Exercise →
Below is some data. Retype exactly the lines starting at the one with "def pickCores (s" and ending at the one with "if w.small then".

Data in this exercise below:

-- ==== Sys2Proof/Machine/Schedule.lean ====
section
/-! DEFINITION. Which part of the module moves next. The agenda names it; where the agenda is empty, the agents take turns, and
the other parts have turns of their own, in a fixed order. Every order of steps is one that some agenda gives. -/

namespace Sys2Proof.Machine

open Sys2Proof

/-! ### Steps of the active agent -/

def sqStreams (c : CoreState) : List (BitVec 4) := (c.sq.map (·.stream)).eraseDups

/-- The steps that the active agent's own parts may be able to take. -/
def ownMoves (s : State) : List Instr :=
  let c := s.core
  c.loads.map (fun e => if e.atomic.isSome then .atomic e.tok else .loadPerform e.tok) ++
    (c.locks.filter fun l => l.result.isSome).map (fun l => .interlockedLand l.tok) ++ (sqStreams c).map .storeDrain ++
    [.barrierArrival, .weightFillEnd, .beatComplete, .ladderChainEnd 0, .ladderChainEnd 1, .ladderChainEnd 2, .ladderChainEnd 3,
      .taskEnd, .drainComplete, .fullSave, .coreReturn, .toggleToken]

/-! ### Steps of the other parts -/

def pairs : List (BitVec 2 × BitVec 2) := allDies.flatMap fun a => (allDies.filter (· != a)).map fun b => (a, b)

/-- Steps of the order machine. (DEDUCED: log 126) -/
def orderMoves (s : State) : List Instr :=
  pairs.map (fun p => .arrive p.1 p.2) ++ allDies.flatMap (fun d => (s.die d).iq.map fun w => .apply d w) ++
    s.writes.flatMap fun w => w.applied.flatMap fun d => (allPaths.filter fun p => !w.binds d p).map fun p => .join d w.id p

/-- Steps of the engines. -/
def engineMoves (s : State) : List Instr :=
  s.cmds.flatMap (fun c =>
    [.commandRetire c.id] ++ (List.range c.pieces.length).flatMap (fun i => [.pieceComplete c.id i, .pieceStart c.id i]) ++
      [.locatorStep c.id] ++ (List.range (max 1 c.out.length)).map fun i => .engineWrite c.id i) ++
    allDies.map (fun d => .spliceArrival d) ++
    allDies.flatMap fun d => (s.die d).splices.map fun x => .spliceDeadline d (BitVec.ofNat 6 x.1)

/-- The cores that the scheduler takes for the next gang of a die: the first cluster with room for a small die gang, else the
lowest free cores. -/
def pickCores (s : State) (d : BitVec 2) : List Nat :=
  match chooseLaunch s d with
  | none => []
  | some w =>
    let n := w.needs.length
    let inCluster (c : Nat) : List Nat := (freeCores s d).filter fun k => clusterOf k == 8 * d.toNat + c
    if w.small then
      (((List.range 8).map inCluster).find? fun l => n ≤ l.length).getD [] |>.take n
    else
      (w.needs.foldl (fun (acc : List Nat) e => acc ++ ((freeCores s e).filter fun k => !acc.contains k).take 1) [])

/-- Steps of the schedulers, the firmware and the partition controller. -/
def controlMoves (s : State) : List Instr :=
  allDies.flatMap (fun d =>
    [.eventEntry d] ++ ((s.die d).active.launches.filter fun l => l.lease.isNone).map (fun l => .claimResidency d l.id) ++
      [.gangPlacement d (pickCores s d)] ++ (s.die d).active.launches.map (fun l => .latencyBound d l.id) ++
      (s.die d).saves.flatMap (fun v => ((List.range 128).map fun i => 128 * d.toNat + i).filterMap fun k =>
        if (s.agent k).shadow.isSome then some (.taskResume d v.1 k) else none) ++
      [.coreReset d, .uncoreReset d]) ++
    [.create, .destroy, .swap, .swapComplete, .mode, .retire, .revoke, .revokeComplete, .keyload, .keymap, .load, .imageVerification,
      .startingDiesDone, .invalidationCompletion]

/-- The first of some steps that is enabled. -/
def tryMoves (s : State) : List Instr → Option State
  | [] => none
  | i :: r =>
    match exec i s with
    | .next t => some t
    | _ => tryMoves s r

/-- The steps of the active agent and of the other parts. The groups take turns in coming first, and so do the members of a
group, so that none waits for ever on the others (R24, R139). (DESIGN CHOICE: log 3) -/
def works (s : State) : List Instr :=
  let n := s.time / 4
  let turn (l : List Instr) : List Instr := l.rotateLeft (n / 4)
  ([turn (ownMoves s), turn (orderMoves s), turn (engineMoves s), turn (controlMoves s)].rotateLeft (n % 4)).flatten

/-- The first release that some context has to make (R123, R125). -/
def nextRelease (s : State) : Option State :=
  (allDies.flatMap fun d => (s.die d).splices.map fun x => (d, x.1)).findSome? fun x => releaseNext s x.1 x.2

/-- Another part of the module takes a step: a release of a splice unit, else the first step that is enabled.
(DESIGN CHOICE: log 3) -/
def otherPart (s : State) : Option State :=
  match nextRelease s with
  | some t => some t
  | none => tryMoves s (works s)

/-- Whether an agent has something to do. -/
def awake (c : CoreState) : Bool := (c.run != .free && c.run != .reset) || c.shadow.isSome

/-- The agent whose turn comes after the active one's: the next higher number that is awake, in a ring. (DESIGN CHOICE: log 3) -/
def nextAgent (s : State) : Nat :=
  let ks := (s.parked.filter fun a => awake a.2).map (·.1)
  ((ks.find? fun k => s.coreId < k).or ks.head?).getD s.coreId

/-- The active agent issues; where it cannot, another part takes a step, or only time passes. -/
def issueFirst (s : State) : Res :=
  match issue s with
  | .moved t => .next t
  | .stop r => r
  | .waits t => .next ((otherPart t).getD t)

/-- The step when the agenda names none: of four, the active agent has the first and the third, another part the second, and with
the fourth the next agent comes to its turn (R24). (DESIGN CHOICE: log 3) -/
def defaultMove (s : State) : Res :=
  match s.time % 4 with
  | 1 =>
    match otherPart s with
    | some t => .next t
    | none => issueFirst s
  | 3 => issueFirst (s.switchTo (nextAgent s))
  | _ => issueFirst s

/-! ### The agenda -/

/-- Whether an instruction is a row of the table without an encoding. -/
def isEvent (i : Instr) : Bool := (encode i).isNone

def agentNumber (k : Nat) : Bool := k < 516

/-- A move that the agenda names. A slot instruction is no move: only a bundle runs it. -/
def agendaMove (s : State) (m : Move) : Res :=
  match m with
  | .event i => if isEvent i then exec i s else notEnabled "a slot instruction"
  | .on k i => if isEvent i && agentNumber k then exec i (s.switchTo k) else notEnabled "a slot instruction"
  | .release d n =>
    match releaseNext s d n.toNat with
    | some t => .next t
    | none => notEnabled "a release"
  | .refill d n e =>
    match refillCache s d n e with
    | some t => .next t
    | none => notEnabled "a refill"
  | .issueOn k =>
    if agentNumber k then
      match issue (s.switchTo k) with
      | .moved t => .next t
      | .waits t => .next t
      | .stop r => r
    else notEnabled "an agent"

/-! ### Multicast stores that are due (R68) -/

def mcastDue (s : State) (c : CoreState) : Bool :=
  match c.mcast with
  | e :: _ => decide (e.due ≤ s.time)
  | [] => false

/-- Lands the active agent's due multicast stores. -/
def landMcastN : Nat → State → State
  | 0, s => s
  | n + 1, s =>
    if mcastDue s s.core then
      match execMulticastLand s with
      | .next t => landMcastN n t
      | _ => s
    else s

/-- Every multicast store whose cycle has come lands before anything else happens. -/
def landMcast (s : State) : State :=
  if s.agents.any fun a => mcastDue s a.2 then
    let back := s.coreId
    ((s.agents.filter fun a => mcastDue s a.2).foldl (fun s a => landMcastN a.2.mcast.length (s.switchTo a.1)) s).switchTo back
  else s

end Sys2Proof.Machine
end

End of Data in this exercise.

Result of the exercise →
def pickCores (s : State) (d : BitVec 2) : List Nat :=
  match chooseLaunch s d with
  | none => []
  | some w =>
    let n := w.needs.length
    let inCluster (c : Nat) : List Nat := (freeCores s d).filter fun k => clusterOf k == 8 * d.toNat + c
    if w.small then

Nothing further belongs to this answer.